Consequences of restarting one of participants in a distributed transaction
abof Aug 3, 2017 4:44 PMIn short: my question is about the mechanism of committing changes in a distributed transaction. Distributed between two Wildfly server instances. What's important in my examples, is that one of servers is restarted before the transaction ends. Before I go into details, I will describe the run-time environment:
- application server: Wildfly 8.2;
- database server: "PostgreSQL 9.5.5 to x86_64-pc-linux-gnu"; in Wildfly as a XA Datasource with 'postgresql-9.1-903.jdbc4' driver;
- Wildfly configuration is slightly changed relative to base 'standalone.xml' file (not 'full-standalone'!); (the 'jboss.node.name' of each server is unique); each server is running in debug-mode; second server has 100-port-offset;
- I'm starting main method on first server with Eclipse NEON as a client; Eclipse has two 'remote java application' connection - one for each server - for debugging.
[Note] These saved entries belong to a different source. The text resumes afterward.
-- ==== Sys2Proof/Decode.lean ====
section
/-! DEFINITION. The decoder, total on any bytes and rejecting by name, and after it the encoder, both from
30_encoding.md R90 to R104 and 40_varint.md R120. -/

namespace Sys2Proof

/-- Why bytes decode to no instruction. -/
inductive DecodeError where
  /-- An operand or extra byte is missing: the end of the input (R100, 60_exceptions.md R236). -/
  | inputEnd
  /-- The 2-bit code is assigned to no command: impossible under a legal CODE_MAP (R102, 60_exceptions.md R232). -/
  | invalidCommand (code : BitVec 2)
  deriving DecidableEq, Repr

/-! ### Fields -/

/-- The code of slot `slot` of a group byte, bits [2*slot+1 : 2*slot] (R93); bits above the byte are 0. -/
def slotCode (g : Byte) (slot : Nat) : BitVec 2 := g.extractLsb' (2 * slot) 2

/-- `distance = b0 | ((b1 & 0xF0) << 4)`, 12 bits (R96). -/
def lzDistance (b0 b1 : Byte) : Nat :=
  (b0.setWidth 12 ||| ((b1 &&& Config.format.distHighMask).setWidth 12 <<< 4)).toNat

/-- `length = (b1 & 0x0F) + 2` (R96). -/
def lzLength (b1 : Byte) : Nat := (b1 &&& Config.format.lenMask).toNat + Config.format.lzMin

/-- `count = n + 2` (R97). -/
def rleCount (n : Byte) : Nat := n.toNat + Config.format.rleMin

/-- F[7:6], the number of extra bytes of a varint (R98). -/
def varintExtra (f : Byte) : BitVec 2 := f.extractLsb' 6 2

/-- F[5:0] (R98). -/
def varintLow (f : Byte) : BitVec 6 := f.extractLsb' 0 6

/-- The command a code selects under a code assignment (R94); `none` where no command has the code. -/
def CodeMap.kind? (m : CodeMap) (code : BitVec 2) : Option CmdKind :=
  if code = 0 then some .endBlock
  else if code = m.copy then some .copy
  else if code = m.lz77 then some .lz77
  else if code = m.rle then some .rle
  else none

/-- The code of a command (R94). -/
def CodeMap.code (m : CodeMap) : CmdKind → BitVec 2
  | .endBlock => 0
  | .copy => m.copy
  | .lz77 => m.lz77
  | .rle => m.rle

/-! ### Decoding -/

/-- The operands of a command from the bytes that follow (R95 to R97), and the bytes left. -/
def decodeOperands (k : CmdKind) (bs : Bytes) : Except DecodeError (Instr × Bytes) :=
  match k, bs with
  | .endBlock, rest => .ok (.endBlock, rest)
  | .copy, b0 :: rest => .ok (.copy b0, rest)
  | .lz77, b0 :: b1 :: rest => .ok (.lz77 (lzDistance b0 b1) (lzLength b1), rest)
  | .rle, b0 :: b1 :: rest => .ok (.rle (rleCount b0) b1, rest)
  | .copy, [] => .error .inputEnd
  | .lz77, [] => .error .inputEnd
  | .lz77, [_] => .error .inputEnd
  | .rle, [] => .error .inputEnd
  | .rle, [_] => .error .inputEnd

/-- The command in slot `slot` of the group byte `g`, its operands at the head of `bs` (R92, R93, R94). -/
def decodeSlot (m : CodeMap) (g : Byte) (slot : Nat) (bs : Bytes) : Except DecodeError (Instr × Bytes) :=
  match m.kind? (slotCode g slot) with
  | some k => decodeOperands k bs
  | none => .error (.invalidCommand (slotCode g slot))

/-- The varint at the head of the bytes (R98); every first byte and every extra byte is accepted (R100). -/
def decodeVarint (bs : Bytes) : Except DecodeError (Instr × Bytes) :=
  match bs with
  | [] => .error .inputEnd
  | f :: rest =>
    if varintExtra f = 0 then .ok (.varint1 (varintLow f), rest)
    else if varintExtra f = 1 then
      match rest with
      | e1 :: r => .ok (.varint2 (varintLow f) e1, r)
      | [] => .error .inputEnd
    else if varintExtra f = 2 then
      match rest with
      | e1 :: e2 :: r => .ok (.varint3 (varintLow f) e1 e2, r)
      | _ => .error .inputEnd
    else
      match rest with
      | e1 :: e2 :: e3 :: r => .ok (.varint4 (varintLow f) e1 e2 e3, r)
      | _ => .error .inputEnd

/-- One instruction from whole bytes: a varint in a header field, or a group byte with its first command in
slot 0 and that command's operands. -/
def decode (m : CodeMap) (p : Place) (bs : Bytes) : Except DecodeError (Instr × Bytes) :=
  match p, bs with
  | .header, bs => decodeVarint bs
  | .slot, g :: rest => decodeSlot m g 0 rest
  | .slot, [] => .error .inputEnd

/-! ### The value of a varint (40_varint.md R120) -/

/-- The loop of R120 from extra byte `k` on: `v | (zext_32(E) << (6*k))`, each extra byte taken whole. -/
def orExtra : Nat → Bytes → BitVec 32 → BitVec 32
  | _, [], v => v
  | k, e :: es, v => orExtra (k + 1) es (v ||| (e.setWidth 32 <<< (Config.format.varintChunk * k)))

/-- The value of a varint: low6 or-ed with its extra bytes at shifts 6, 12, 18 (R120). -/
def varintValue (low6 : BitVec 6) (extra : Bytes) : BitVec 32 := orExtra 1 extra (low6.setWidth 32)

/-- The value a varint instruction carries to the header field it stands in; a command carries none. -/
def Instr.headerValue : Instr → Option (BitVec 32)
  | .endBlock => none
  | .copy _ => none
  | .lz77 _ _ => none
  | .rle _ _ => none
  | .varint1 low6 => some (varintValue low6 [])
  | .varint2 low6 e1 => some (varintValue low6 [e1])
  | .varint3 low6 e1 e2 => some (varintValue low6 [e1, e2])
  | .varint4 low6 e1 e2 e3 => some (varintValue low6 [e1, e2, e3])

/-! ### Encoding (R104, R99) -/

/-- The operand or extra bytes of an instruction, in stream order (R104, R99). -/
def Instr.operands : Instr → Bytes
  | .endBlock => []
  | .copy v => [v]
  | .lz77 d l => [BitVec.ofNat 8 d, (BitVec.ofNat 8 (d / 256) <<< 4) ||| BitVec.ofNat 8 (l - Config.format.lzMin)]
  | .rle c v => [BitVec.ofNat 8 (c - Config.format.rleMin), v]
  | .varint1 _ => []
  | .varint2 _ e1 => [e1]
  | .varint3 _ e1 e2 => [e1, e2]
  | .varint4 _ e1 e2 e3 => [e1, e2, e3]

/-- A group byte with `code` or-ed into the bits of slot `slot` (R93, R104). -/
def placeCode (g : Byte) (slot : Nat) (code : BitVec 2) : Byte := g ||| (code.setWidth 8 <<< (2 * slot))

/-- The first byte of a varint: N in bits 7:6, low6 in bits 5:0 (R98). -/
def varintFirst (n : BitVec 2) (low6 : BitVec 6) : Byte := n ++ low6

/-- The byte an instruction's bytes begin with: a group byte whose slot 0 holds the command and whose other
slots are 0 (END), or a varint's first byte. -/
def Instr.firstByte (m : CodeMap) : Instr → Byte
  | .endBlock => placeCode 0 0 (m.code .endBlock)
  | .copy _ => placeCode 0 0 (m.code .copy)
  | .lz77 _ _ => placeCode 0 0 (m.code .lz77)
  | .rle _ _ => placeCode 0 0 (m.code .rle)
  | .varint1 low6 => varintFirst 0 low6
  | .varint2 low6 _ => varintFirst 1 low6
  | .varint3 low6 _ _ => varintFirst 2 low6
  | .varint4 low6 _ _ _ => varintFirst 3 low6

/-- The bytes of a well-formed instruction standing alone. -/
def encode (m : CodeMap) (i : Instr) : Bytes := i.firstByte m :: i.operands

/-! ### The table's words -/

/-- The low `n` bytes of a number, the least significant first: the bytes of a table word as IN stores them. -/
def bytesOfWord : Nat → Nat → Bytes
  | 0, _ => []
  | n + 1, w => BitVec.ofNat 8 w :: bytesOfWord n (w / 256)

/-- The longest instruction: a varint of four bytes (R101). -/
def longestInstr : Nat := Config.format.varintMaxExtra + 1

/-- A table word names no place in the stream, and every byte is both a group byte and a varint's first byte.
DESIGN CHOICE (log 16): a word of less than a byte, or whose first byte has bits 7:2 all 0, stands for a
group byte with its command in slot 0; any other first byte is a varint's. -/
def tablePlace (nbits w : Nat) : Place :=
  if nbits < 8 ∨ w % 256 < 4 then .slot else .header

/-- What the decoder reads from a word of spec/opcode_table.json, bit 0 the least significant bit of the first
byte, the bytes after it zero. -/
def decodeTableWord (nbits w : Nat) : Option Instr :=
  match decode CodeMap.spec (tablePlace nbits w) (bytesOfWord longestInstr (w % 2 ^ nbits)) with
  | .ok (i, _) => some i
  | .error _ => none

end Sys2Proof
end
I'll describe two cases. First of them – A – involves one datasource  in remote server S2 (insertion of simple entity). Second case – B – involves two datasources – one for each server.
Description of case A:
The first server – S1 – starts main method (@TransactionAttribute = REQUIRED) and, in the same time begins transaction – T1.
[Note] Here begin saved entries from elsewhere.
-- ==== Sys2Proof/Machine/State.lean ====
section
/-! DEFINITION. The state of 10_state.md R20 to R46 as plain data, the faults the spec describes, the model's own
stops, and the state after power-on reset (70_reset_and_hazards.md R260). -/

namespace Sys2Proof.Machine

open Sys2Proof

/-- The decoder's control state (R21). -/
inductive DecPhase where
  | idle
  | hdrSize
  | hdrBlocks
  | blkPrefix
  | grpFetch
  | cmd
  | blkCheck
  | streamCheck
  | done
  | fault
  deriving DecidableEq, Repr

/-- The encoder's control state (R35). -/
inductive EncPhase where
  | idle
  | check
  | header
  | blkOpen
  | grpOpen
  | slot
  | grpClose
  | blkClose
  | done
  | fault
  deriving DecidableEq, Repr

/-- The faults the spec describes, with what each records (60_exceptions.md R231). Raising one is a NEXT state
(R230; `Exn.record`, `Dec.raise`, `Enc.raise` in Ops.lean; log 4). -/
inductive Exn where
  /-- Code 1 (R232). -/
  | invalidCommand (code : BitVec 2) (ipos : Nat)
  /-- Code 2 (R233). -/
  | blockSizeMismatch (blk declared consumed : Nat)
  /-- Code 3 (R234). -/
  | uncompressedSizeMismatch (declared produced : Nat)
  /-- Code 4 kind 1 (R235). -/
  | varintRange (value : Nat)
  /-- Code 4 kind 2 (R235). -/
  | blockSizeRange (value : Nat)
  /-- Code 4 kind 3 (R235). -/
  | emptyInput
  /-- Code 5 kind 1 (R236). -/
  | inputEnd (ipos : Nat)
  /-- Code 5 kind 2 (R236). -/
  | dstUnderflow (len distance : Nat)
  /-- Code 5 kind 3 (R236). -/
  | dstFull (len : Nat)
  /-- Code 6 (R237). -/
  | reservedDistance (distance ipos : Nat)
  deriving DecidableEq, Repr

/-- The fault record of an engine (R41). -/
structure FaultRecord where
  code  : BitVec 8
  info0 : Nat
  info1 : Nat
  info2 : Nat
  deriving DecidableEq, Repr

/-- No fault: code 0, info fields 0 (R41). -/
def FaultRecord.clear : FaultRecord := { code := 0, info0 := 0, info1 := 0, info2 := 0 }

/-- The decoder engine (R21 to R34, R41, R42). DST.len is the length of `dst`, IN_LEN that of `inp`. -/
structure Dec where
  phase   : DecPhase
  strict  : Bool
  inp     : Bytes
  ipos    : Nat
  usize   : BitVec 32
  nblocks : BitVec 32
  blk     : BitVec 32
  bsize   : BitVec 16
  bstart  : Nat
  gcnt    : BitVec 9
  gbyte   : Byte
  slot    : BitVec 3
  dst     : Bytes
  fault   : FaultRecord
  result  : Bytes
  deriving DecidableEq, Repr

/-- The encoder engine (R35 to R39, R41, R42). OUT.len is the length of `out`. -/
structure Enc where
  phase   : EncPhase
  src     : Bytes
  n       : Nat
  p       : Nat
  nblocks : Nat
  blk     : Nat
  bs      : Nat
  be      : Nat
  ppos    : Nat
  gpos    : Nat
  gbyte   : Byte
  slot    : BitVec 3
  out     : Bytes
  fault   : FaultRecord
  result  : Bytes
  deriving DecidableEq, Repr

/-- The START fields of the host port (R42), and one write of them, whose `strict` counts only with op 1. -/
structure StartPort where
  op     : BitVec 2
  strict : Bool
  input  : Bytes
  deriving DecidableEq, Repr

/-- The machine. `pending`, `turn` and `tick` are the model's own fields (log 12, 14). -/
structure State where
  params  : Params
  dec     : Dec
  enc     : Enc
  start   : StartPort
  pending : List StartPort
  turn    : Agent
  tick    : Nat
  deriving DecidableEq, Repr

/-- The model's own stops. Each is SAFE, and none is reached from a state that meets `State.Inv` (log 18, 20):
the spec's own faults are `Exn`, and raising one is a next state. -/
inductive Fault where
  /-- Raised by SLOT: a read of SRC at or above N, a position 20_memory.md R63 says is never read. Safe. -/
  | sourceReadOutside (pos : Nat)
  /-- Raised by GRP_CLOSE and BLK_CLOSE: a patch of OUT at or above OUT.len, where 20_memory.md R64 gives no byte. Safe. -/
  | patchOutside (pos : Nat)
  /-- Raised by the copy of LZ77: a read of DST at or above DST.len (20_memory.md R62). Safe, and never reached. -/
  | dstReadOutside (pos : Nat)
  /-- Raised by HEADER when ENC.N is 0: num_blocks − 1 would be negative, which no varint represents
  (43_block_framer.md R209); CHECK refuses N = 0 before. Safe. -/
  | negativeBlockCount
  /-- Raised by the meaning of a varint in a phase that takes no header value (40_varint.md R120: used by the
  HDR_SIZE and HDR_BLOCKS steps only). No step runs a varint there. Safe. -/
  | headerValueNotTaken
  deriving DecidableEq, Repr

/-- Reasons to give an instruction no meaning. -/
inductive Refusal where
  /-- Raised by exec's arm of an instruction without a meaning. Safe. No arm uses it. -/
  | notModelled (mnemonic : String)
  deriving DecidableEq, Repr

/-- DEC after reset: R260, R46; 0 or empty where the spec gives no value (DESIGN CHOICE, log 2). -/
def Dec.reset : Dec where
  phase   := .idle
  strict  := false
  inp     := []
  ipos    := 0
  usize   := 0
  nblocks := 0
  blk     := 0
  bsize   := 0
  bstart  := 0
  gcnt    := 0
  gbyte   := 0
  slot    := 0
  dst     := []
  fault   := FaultRecord.clear
  result  := []

/-- ENC after reset: R260, R46; 0 or empty where the spec gives no value (DESIGN CHOICE, log 2). -/
def Enc.reset : Enc where
  phase   := .idle
  src     := []
  n       := 0
  p       := 0
  nblocks := 0
  blk     := 0
  bs      := 0
  be      := 0
  ppos    := 0
  gpos    := 0
  gbyte   := 0
  slot    := 0
  out     := []
  fault   := FaultRecord.clear
  result  := []

/-- START after reset (R42). -/
def StartPort.reset : StartPort := { op := 0, strict := false, input := [] }

/-- The machine right after power-on reset (R260): both engines idle, nothing pending. -/
def State.reset : State where
  params  := Params.spec
  dec     := Dec.reset
  enc     := Enc.reset
  start   := StartPort.reset
  pending := []
  turn    := .dec
  tick    := 0

end Sys2Proof.Machine
end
First part of mentioned method invokes remote method on the second server; remote method joins to propagated transaction – T1 (@TransactionAttribute = REQUIRED). There's database involved within that method – simple 'INSERT' via XA Datasource – DS_1. After that, control returns to main method on S1.
Imagine that along with first X  (the red one) time consuming operation starts within main method on S1. It ends “after” second X (the green one). I've simulated time consuming processing with breakpoint during debugging. What's important – S2 has restarted “between” those X'es (i.e. S2 starts again before "green X").
On S1, within server logs there's INFO message: “EJBCLIENT000016: Channel Channel ID b6b41d02 (outbound) of Remoting connection 438a2403 to /12.3.45.678:4447 can no longer process messages”.
Main method on S1 ends; T1 also. Debugging on 'org.postgresql.xa.PGXAConnection' shows `commit(Xid xid, boolean onePhase)` invocation with 'onePhase = true'.
The point is that after exiting from main method there's no changes in database of datasource DS_1! What's bothers me even more is that there's no ERRORS or EXCEPTIONS - neither on S1 nor S2 logs!
Without restarting S2 – everything works as expected – there's new tuple in database inserted by S2.
Simplified diagram of case B:
Description of case B:
Invocation sequence is almost the same as in case A – with a additional step in main method on S1. There's simple 'INSERT' that involves database via datasource DS_2.
Again – during restart of S2 – I'v found similar INFO message on S1. At the end of T1 – during commit phase debugging on 'org.postgresql.xa.PGXAConnection' shows `commit(Xid xid, boolean onePhase)` invocation with 'onePhase = false'. I'm assuming that two phase commit took place.
Again: the point is that after exiting from main method there's no changes in database of datasource DS_1; again without any ERRORS or EXCEPTIONS in both servers logs! To make it more interesting change in DS_2 database – 'INSERT' by S1 – was successfully committed!
Let me ensure you that:
- both cases works as expected without restarting participant server;
- I don't want to find solution – I know that “REQUIRES_NEW” is one of them; I want to understand described behavior.
Final questions:
- Is that expected behavior of commit phase at the end of transaction which is spread across two servers? I would rather be expecting EXCEPTIONS during commit phase (even in second phase in 2PC which is “void” one)
- Is there way to configure transactions or datasources to achieve expecting behavior (exceptions during commit)?